Before reading further please consider my trading style. I sell premium in far out-of-the-money options which allows me to be less specific on technical levels. In other words, I’m not buying a put or a call that can lose value as price moves and time work against me. When you buy options the underlying needs to move far enough in price to offset the Theta erosion that occurs each day. And that doesn’t work in a paused/resting market. There’s also implied volatility to consider, amongst other variables, so the more exact you are in your analysis of where to buy the greater your profits will be as a directional trader. I already know my profit and play the high probability that the options expire worthless.
While I still need to be close in my analysis I can have wider margins of error as to what levels I sell premium against. Time works for me instead of against me, which is nice, as do paused/resting markets. I still have to contend with implied volatility, Gamma and other variables but overall the wider margins of error allow me to be wrong for a period of time. This post isn’t about the many variables that go into options trading so just know that my style doesn’t require as much exactness as a directional trader would.

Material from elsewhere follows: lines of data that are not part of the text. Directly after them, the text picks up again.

-- ==== Sys2Proof/Certificates/Slice0/Obligations.lean ====
section
/-! DEFINITION. The statements about the block that are to be proved, family by family. Each docstring names the rules
of the specification its statement formalises or rests on, and the log entries of the choices it uses. -/

open Sys2Proof Sys2Proof.Machine


/-- For every command c and state s, step on s with c put at the front of its queue is exec c on s with the queue that was
there. On an empty queue step answers a next state with an empty queue, and with no operation waiting to go on, that
state is s while the time clock does not run, and s with the time counter one tick on while it runs, no step is
pending and no Lamp edge falls due; media errors may arise (log 187) and the free-value counter moves. That an empty
queue idles so is the model's choice (log 2). Rests on R52, R316. -/
def Obligations.StepRunsTheFrontCommand : Prop :=
  (∀ (c : Instr) (s : State), step { s with pending := c :: s.pending } = exec c s) ∧
  (∀ s : State, s.pending = [] → ∃ t, step s = .next t ∧ t.pending = [] ∧
      ((∀ p ∈ s.ops, p.phase ≠ .queued) →
        (s.tim.running = false →
          t = { s with tier := { s.tier with media := t.tier.media }, freeCtr := t.freeCtr }) ∧
        (s.tim.running = true → s.tim.step = none → edgeDue (tickTime s) = false →
          let c := timeAfter s.tim.n s.tim.f (s.fld Reg.timInc 39 0) 1
          t = { s with
            tim := { s.tim with n := c.1, f := c.2, ticks := s.tim.ticks + 1 }
            tier := { s.tier with media := t.tier.media }, freeCtr := t.freeCtr })))

/-- State.reset meets State.Inv: memory, registers and configuration memory in canonical form, the units of every kind in
their number, and a legal lifecycle and legal versions in the fuses. Two of its parts are the model's own form of
plain data (log 1). Rests on R8, R464. -/
def Obligations.ResetHoldsTheInvariant : Prop :=
  State.reset.Inv

/-- After reset no command waits and no operation is in flight; memory lists nothing; N and F are 0 and TIM_INC is
0x08_0000_0000; SYNC is 0; GCTL_BOOT.PHASE is RESET; LMP_EDGE is 0; the device is in P0; FAB_NODE.NODE is 0. Rests on
R8, R319, R397, R400. -/
def Obligations.ResetLeavesTheSpecValues : Prop :=
  let s := State.reset
  s.pending = [] ∧ s.ops = [] ∧ s.mem = [] ∧ s.tim.n = 0 ∧ s.tim.f = 0 ∧
  s.fld Reg.timInc 39 0 = 0x800000000 ∧ s.bit Reg.timStatus 0 = false ∧ s.fld Reg.gctlBoot 3 0 = 0 ∧
  s.reg Reg.lmpEdge = 0 ∧ pState s = 0 ∧ s.fld Reg.fabNode 9 0 = 0

/-- For every state s that meets State.Inv, if step answers next t then t meets it: memory, registers and configuration
memory stay in canonical form (addresses strictly rising, no entry equal to what it reads as unlisted: log 1), the
units of every kind keep their number, and the lifecycle and the versions in the fuses stay legal. Rests on R4, R6,
R20, R464. -/
def Obligations.StepKeepsTheInvariant : Prop :=
  ∀ s t : State, s.Inv → step s = .next t → t.Inv

/-- For every state s that meets State.Inv, if step answers next t then every fuse of t is at or above that of s: owner
slots stay valid and revoked once they are, the lifecycle and the pending lifecycle never go back, and neither SVN
minimum falls. Rests on R464, R468, R471. -/
def Obligations.FusesOnlyRise : Prop :=
  ∀ s t : State, s.Inv → step s = .next t → Fuses.Rises s.fuses t.fuses

/-- For every command c and every state s, exec c s answers a next state t (no command faults or is refused), t has the
queue of s, and the counter that numbers the free values (the model's own field, log 7) never falls. Rests on R13. -/
def Obligations.EveryCommandAnswers : Prop :=
  ∀ (c : Instr) (s : State), ∃ t, exec c s = .next t ∧ t.pending = s.pending ∧ s.freeCtr ≤ t.freeCtr

/-- An increment for OK adds 1 to bits 47:0, wrapping at 2^48, and leaves bits 63:48; an increment for any other status
adds 1 to bits 63:48, which stop at 0xFFFF, and leaves bits 47:0. Rests on R31, R32. -/
def Obligations.BuoyIncrementsGoFieldByField : Prop :=
  ∀ w : Word,
    (bitsOf (buoyWord w true) 47 0 = (bitsOf w 47 0 + 1) % 2 ^ 48 ∧ bitsOf (buoyWord w true) 63 48 = bitsOf w 63 48) ∧
    (bitsOf (buoyWord w false) 63 48 = min (bitsOf w 63 48 + 1) 0xFFFF ∧
      bitsOf (buoyWord w false) 47 0 = bitsOf w 47 0)

/-- For a WATCH on a buoy of this node that the memory gives, not behind a FENCE: when F is not 0 and the failure count is
at least F it completes with WATCH_FAILED and the buoy's word; else when (success count - target) mod 2^48 is below
2^47 it completes with OK and the word; else, with fewer than 262,144 pending, it issues no completion. RESULT, the
DONE buoy and the frame are part of the next state. Formalises R35. -/
def Obligations.WatchConditionFollowsItsOperand : Prop :=
  ∀ (s : State) (h : OpHead) (dst x w : Word) (edges : Nat),
    let s1 := { s with nextTag := s.nextTag + 1 }
    let r := readBytes s1 (localOf dst) 8 h.cls.toNat (sourceCluster h.source)
    let failed := bitsOf x 63 48 ≠ 0 ∧ bitsOf x 63 48 ≤ bitsOf w 63 48
    let reached := (bitsOf w 47 0 + 2 ^ 48 - bitsOf x 47 0) % 2 ^ 48 < 2 ^ 47
    let done := fun (st : Nat) => (Host.Outcome.next (bumpTo (r.1.completed h.source 5 st w) h.done (st == stOK) h.cls.toNat) :
      Host.Outcome State Fault Refusal)
    s.unfenced h.source → nodeOf dst = s.node → buoyCheck s1 (localOf dst) = stOK → r.2 = (wordBytes w).map some →
      (r.1.Quiet → r.1.doneOk h.done → failed → exec (.watch h dst x edges) s = done stWATCH_FAILED) ∧
      (r.1.Quiet → r.1.doneOk h.done → ¬ failed → reached → exec (.watch h dst x edges) s = done stOK) ∧
      (¬ failed → ¬ reached → watchCount r.1 < 262144 → ∃ t, exec (.watch h dst x edges) s = .next t ∧
        t.completions = r.1.completions ∧ ∃ p ∈ t.ops, p.tag = s.nextTag ∧ p.phase = .watch r.1.lamp.counted)

/-- A GET from the register space whose length is not 4 or 8, or whose address is not aligned to it, completes with
ALIGNMENT; one that passes and names no register, or that runs beyond the 4 GiB of the space, completes with UNMAPPED.
A PUT beyond the space completes with UNMAPPED; of another length than 8 with ACCESS; of 8 bytes, misaligned, with
ALIGNMENT; aligned where no register stands, with UNMAPPED; in these cases no register changes; else the register is
written. A write from another node takes effect, and completes with OK, when the observation block is not written and
the lifecycle, a D3 session or SEC_REMOTE permits it; otherwise it completes with ACCESS, changes nothing and sets
SEC_ERR bit 2 (source 197). Formalises R22. -/
def Obligations.RegisterSpaceChecks : Prop :=
  ∀ (s : State) (h : OpHead) (reg buf : Word) (bs : List Byte) (len : Nat) (node : BitVec 10) (v : Word),
    let s1 := { s with nextTag := s.nextTag + 1 }
    let la := localOf reg
    let off := regOff la
    nodeOf reg = s.node → regionOf la = 63 →
    (s.unfenced h.source → nodeOf buf = s.node → s1.Quiet → s1.doneOk h.done → 0 < len → len ≤ 4096 →
      crossesRegion la len = false → crossesRegion (localOf buf) len = false →
        (la + len ≤ regBase + 2 ^ 32 → ¬ ((len = 4 ∨ len = 8) ∧ la % len = 0) →
          exec (.get h reg buf len) s = .next (bumpTo (s1.completed h.source 1 stALIGNMENT 0) h.done false h.cls.toNat)) ∧
        (regBase + 2 ^ 32 < la + len ∨ ((len = 4 ∨ len = 8) ∧ la % len = 0 ∧ findReg (off / 8 * 8) = none) →
          exec (.get h reg buf len) s = .next (bumpTo (s1.completed h.source 1 stUNMAPPED 0) h.done false h.cls.toNat))) ∧
    (let r := readBytes s1 (localOf buf) bs.length h.cls.toNat (sourceCluster h.source)
     let st := if regBase + 2 ^ 32 < la + bs.length then stUNMAPPED else if bs.length ≠ 8 then stACCESS else if la % 8 ≠ 0 then stALIGNMENT
       else if findReg off = none then stUNMAPPED else stOK
     let w := if st = stOK then writeReg r.1 off (wordAt bs 0) else s1
     s.unfenced h.source → nodeOf buf = s.node → regionOf (localOf buf) < 4 → 0 < bs.length → bs.length ≤ 4096 →
     crossesRegion la bs.length = false → crossesRegion (localOf buf) bs.length = false →
     placeCheck s1 (localOf buf) bs.length .read none = stOK → r.2 = bs.map some → w.Quiet → w.doneOk h.done →
       exec (.put h reg buf bs.length) s = .next (bumpTo (w.completed h.source 2 st
         (if st = stOK then 8 else 0)) h.done (st == stOK) h.cls.toNat)) ∧
    (node.toNat ≠ s.node → la % 8 = 0 → findReg off ≠ none →
      exec (.remoteRegisterWrite node reg 8 v) s =
        if ¬ (0x50000 ≤ off ∧ off < 0x60000) ∧ (s.fld Reg.secStat 1 0 = 0 ∨ s.fld Reg.secDebug 1 0 = 3
            ∨ (s.bit Reg.secRemote 0 = true ∧ s.fld Reg.secRemote 25 16 = node.toNat))
        then .next ((writeReg s off v).completed (.remote node) 2 stOK 8)
        else .next ((sticky s Reg.secErr 2 (some 197)).completed (.remote node) 2 stACCESS 0))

Below are some charts that I looked at after today’s close and thought I’d share them. Keep in mind that option expiration is next Friday (the current put/call ratio for SPY is 1.93) and there’s a lot of call premium that is now out-of-the-money. However, there’s also some good sized put premium that has come into open interest since Tuesday (the max pain is currently at 143).
* The 8/2/12 close depends on which chart you look at. Stock charts and prophet charts (in ToS) show the close at 135.91. Free stock charts, Yahoo and ToS charts show the close at 136.64.
Are we oversold here? Depends on your time frame. Short-term I’d say yes, longer term (beyond 2 days, lol) I’d say not even close. As a premium seller I can go in on a “capitulation” or “fear” day and sell some elevated premium in the puts. The implied volatility ramps up intraday and takes the bid/ask spreads with it. I haven’t seen that the last two days which suggests to me that either everyone is hedged already (doubt it) or there’s more downside to come. If you looked at the % away from the 5DSMA chart for SPY above you noted that we aren’t at -2 standard deviations (last 2 yrs) yet. NYMO closed at -48.95 (half way to -100 which is where I’d consider being “oversold”). One last data point is the year-to-date VWAP currently down at 137.08 which could act as a magnet.
Bottom line is that the potential is there for lower prices just as much as it is there for a bounce. I could easily see a move higher into option expiration as we’re way outside the value area (70% of trading volume) with 6 trading days left. However, take a look at this chart and you can see that May’s cycle was nasty so there comes a point where you can throw the volume profile for opex out the window as the net Delta or some Geo-political issue is in the driver’s seat.